Attribute type	Attributes
Context line attributes	XGL_CTX_LINE_COLOR XGL_CTX_LINE_STYLE XGL_CTX_LINE_WIDTH_SCALE_FACTOR XGL_CTX_LINE_COLOR_SELECTOR
Context marker attribute	XGL_CTX_MARKER_COLOR_SELECTOR
Context surface attributes	XGL_3D_CTX_SURF_FACE_CULL XGL_CTX_SURF_FRONT_COLOR XGL_CTX_SURF_FRONT_COLOR_SELECTOR XGL_3D_CTX_SURF_FRONT_ILLUMINATION XGL_3D_CTX_SURF_BACK_COLOR XGL_3D_CTX_SURF_BACK_COLOR_SELECTOR XGL_3D_CTX_SURF_BACK_ILLUMINATION XGL_3D_CTX_SURF_GEOM_NORMAL
Picking attributes	XGL_CTX_PICK_ID_1 XGL_CTX_PICK_ID_2

When these attributes are applied to a Pcache, they are recorded in a device-specific format. At a later time, the xgl_pcache_display() operator can display its contents. Once xgl_pcache_display() is called, the Pcache is closed, and the attributes may no longer be changed.

An application can empty (and re-open) a Pcache by applying the operator xgl_context_new_frame(). A Pcache is also emptied whenever it is associated with another Context or its Context is associated with another device. It is an error to use the Pcache (except to destroy or re-associate it) if either its Context or Device has been destroyed.

Displaying a Pcache

The application displays the Pcache using the xgl_pcache_display() operator. This function performs four tasks:

1. It closes the Pcache.

2. It compares the Pcache and Context states.

3. If Context state and Pcache state match, it displays the Pcache.

4. It returns the result of the comparison.

Xgl_cache_display xgl_pcache_display( Xgl_pcache pcache, Xgl_boolean test, Xgl_boolean display, Xgl_boolean restore);

When a Pcache is built, XGL may make assumptions about the state of the Context to which it is attached. At display time, the application may test these assumptions to verify that they are still valid. If so, the Pcache is rendered. If not, the application is informed that the Pcache needs to be rebuilt. The parameter test controls the validation of the Pcache and Context states. If test is FALSE, the Context state is not validated and the return value is XGL_CACHE_NOT_CHECKED. If test is TRUE, the Context state is compared with that of the Pcache. If the state is compatible, the return value is XGL_CACHE_DISPLAY_OK; otherwise, it is XGL_CACHE_ATTR_STATE_DIFFERENT.
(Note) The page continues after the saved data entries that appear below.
@[simp] theorem rd_setQueue (s : State) (f : FnId) (q : Nat) (x : Queue) (y : Reg) : (s.setQueue f q x).rd y = s.rd y := rfl
@[simp] theorem link_setQueue (s : State) (f : FnId) (q : Nat) (x : Queue) (y : Nat) (z : Dir) : (s.setQueue f q x).link y z = s.link y z := rfl
@[simp] theorem point_setQueue (s : State) (f : FnId) (q : Nat) (x : Queue) (y : Nat) : (s.setQueue f q x).point y = s.point y := rfl
@[simp] theorem slice_setQueue (s : State) (f : FnId) (q : Nat) (x : Queue) (y : Nat) : (s.setQueue f q x).slice y = s.slice y := rfl
@[simp] theorem die_setQueue (s : State) (f : FnId) (q : Nat) (x : Queue) (y : Nat) : (s.setQueue f q x).die y = s.die y := rfl
@[simp] theorem core_setQueue (s : State) (f : FnId) (q : Nat) (x : Queue) (y : Nat) : (s.setQueue f q x).core y = s.core y := rfl
@[simp] theorem chan_setQueue (s : State) (f : FnId) (q : Nat) (x : Queue) (y : Nat) : (s.setQueue f q x).chan y = s.chan y := rfl
@[simp] theorem port_setQueue (s : State) (f : FnId) (q : Nat) (x : Queue) (y : Nat) : (s.setQueue f q x).port y = s.port y := rfl
@[simp] theorem fn_setQueue (s : State) (f : FnId) (q : Nat) (x : Queue) (y : FnId) : (s.setQueue f q x).fn y = s.fn y := rfl
@[simp] theorem ledger_setQueue (s : State) (f : FnId) (q : Nat) (x : Queue) (y : Nat) : (s.setQueue f q x).ledger y = s.ledger y := rfl
@[simp] theorem eventCount_setQueue (s : State) (f : FnId) (q : Nat) (x : Queue) (y : Nat) (z : Nat) : (s.setQueue f q x).eventCount y z = s.eventCount y z := rfl

@[simp] theorem rd_setLedger (s : State) (h : Nat) (x : Ledger) (y : Reg) : (s.setLedger h x).rd y = s.rd y := rfl
@[simp] theorem link_setLedger (s : State) (h : Nat) (x : Ledger) (y : Nat) (z : Dir) : (s.setLedger h x).link y z = s.link y z := rfl
@[simp] theorem point_setLedger (s : State) (h : Nat) (x : Ledger) (y : Nat) : (s.setLedger h x).point y = s.point y := rfl
@[simp] theorem slice_setLedger (s : State) (h : Nat) (x : Ledger) (y : Nat) : (s.setLedger h x).slice y = s.slice y := rfl
@[simp] theorem die_setLedger (s : State) (h : Nat) (x : Ledger) (y : Nat) : (s.setLedger h x).die y = s.die y := rfl
@[simp] theorem core_setLedger (s : State) (h : Nat) (x : Ledger) (y : Nat) : (s.setLedger h x).core y = s.core y := rfl
@[simp] theorem chan_setLedger (s : State) (h : Nat) (x : Ledger) (y : Nat) : (s.setLedger h x).chan y = s.chan y := rfl
@[simp] theorem port_setLedger (s : State) (h : Nat) (x : Ledger) (y : Nat) : (s.setLedger h x).port y = s.port y := rfl
@[simp] theorem fn_setLedger (s : State) (h : Nat) (x : Ledger) (y : FnId) : (s.setLedger h x).fn y = s.fn y := rfl
@[simp] theorem queue_setLedger (s : State) (h : Nat) (x : Ledger) (y : FnId) (z : Nat) : (s.setLedger h x).queue y z = s.queue y z := rfl
@[simp] theorem eventCount_setLedger (s : State) (h : Nat) (x : Ledger) (y : Nat) (z : Nat) : (s.setLedger h x).eventCount y z = s.eventCount y z := rfl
The display parameter controls the display of the Pcache. If display is FALSE, the Pcache is not rendered. If display is TRUE, the Pcache is rendered only if test is FALSE or the Context state is compatible.

The restore parameter controls whether or not Context attributes can be altered by displaying the Pcache. If restore is TRUE, displaying a Pcache will not change any of the Context attributes. If restore is FALSE and the Pcache contains attributes, the attributes of the Context are changed to reflect those stored in the Pcache.

The application can remove the Pcache with the the xgl_object_destroy() function. The code fragment below shows the creation and use of a Pcache object.

    (...parameter definition and other code omitted...)

    /* Create the context object */
    ctx = xgl_object_create(sys_state,
                XGL_3D_CTX, (Xgl_obj_desc *) 0,
                XGL_CTX_DEVICE, ras,
                NULL);

    /* Create the Pcache object */
    pcache = xgl_object_create(sys_state, XGL_PCACHE, NULL,
                NULL);

    /* Associate the Pcache with the ctx */
    xgl_object_set(pcache, XGL_PCACHE_CONTEXT, ctx, NULL);

    xgl_context_new_frame(ctx);

    create_tristrip(&pl, &fl);

    /* Render the triangle strip to the Pcache */
    xgl_triangle_list(pcache, &fl, &pl,
                XGL_TLIST_FLAG_TRI_STRIP);

    /* Now render everything in the Pcache to the ctx */
    xgl_pcache_display(pcache, FALSE, TRUE, FALSE);

    /* Destroy the Pcache */
    xgl_object_destroy(pcache);

Gcache Object

A Gcache object can be used to to break down complex objects into simpler forms, resulting in increased rendering performance (if the underlying accelerator is optimized for the resulting decomposed primitive). A Gcache also enables an application to instruct XGL to model clip or decompose a primitive once, and then render the result many times.

Once a Gcache object is created, an application can use the Gcache operators to store a primitive into the Gcache. For example, xgl_gcache_polygon(), which is used to store a polygon in a Gcache, is the Gcache counterpart of xgl_polygon(). The primitive can be displayed repeatedly, usually with better performance than its non-Gcache counterpart, by calling xgl_context_display_gcache().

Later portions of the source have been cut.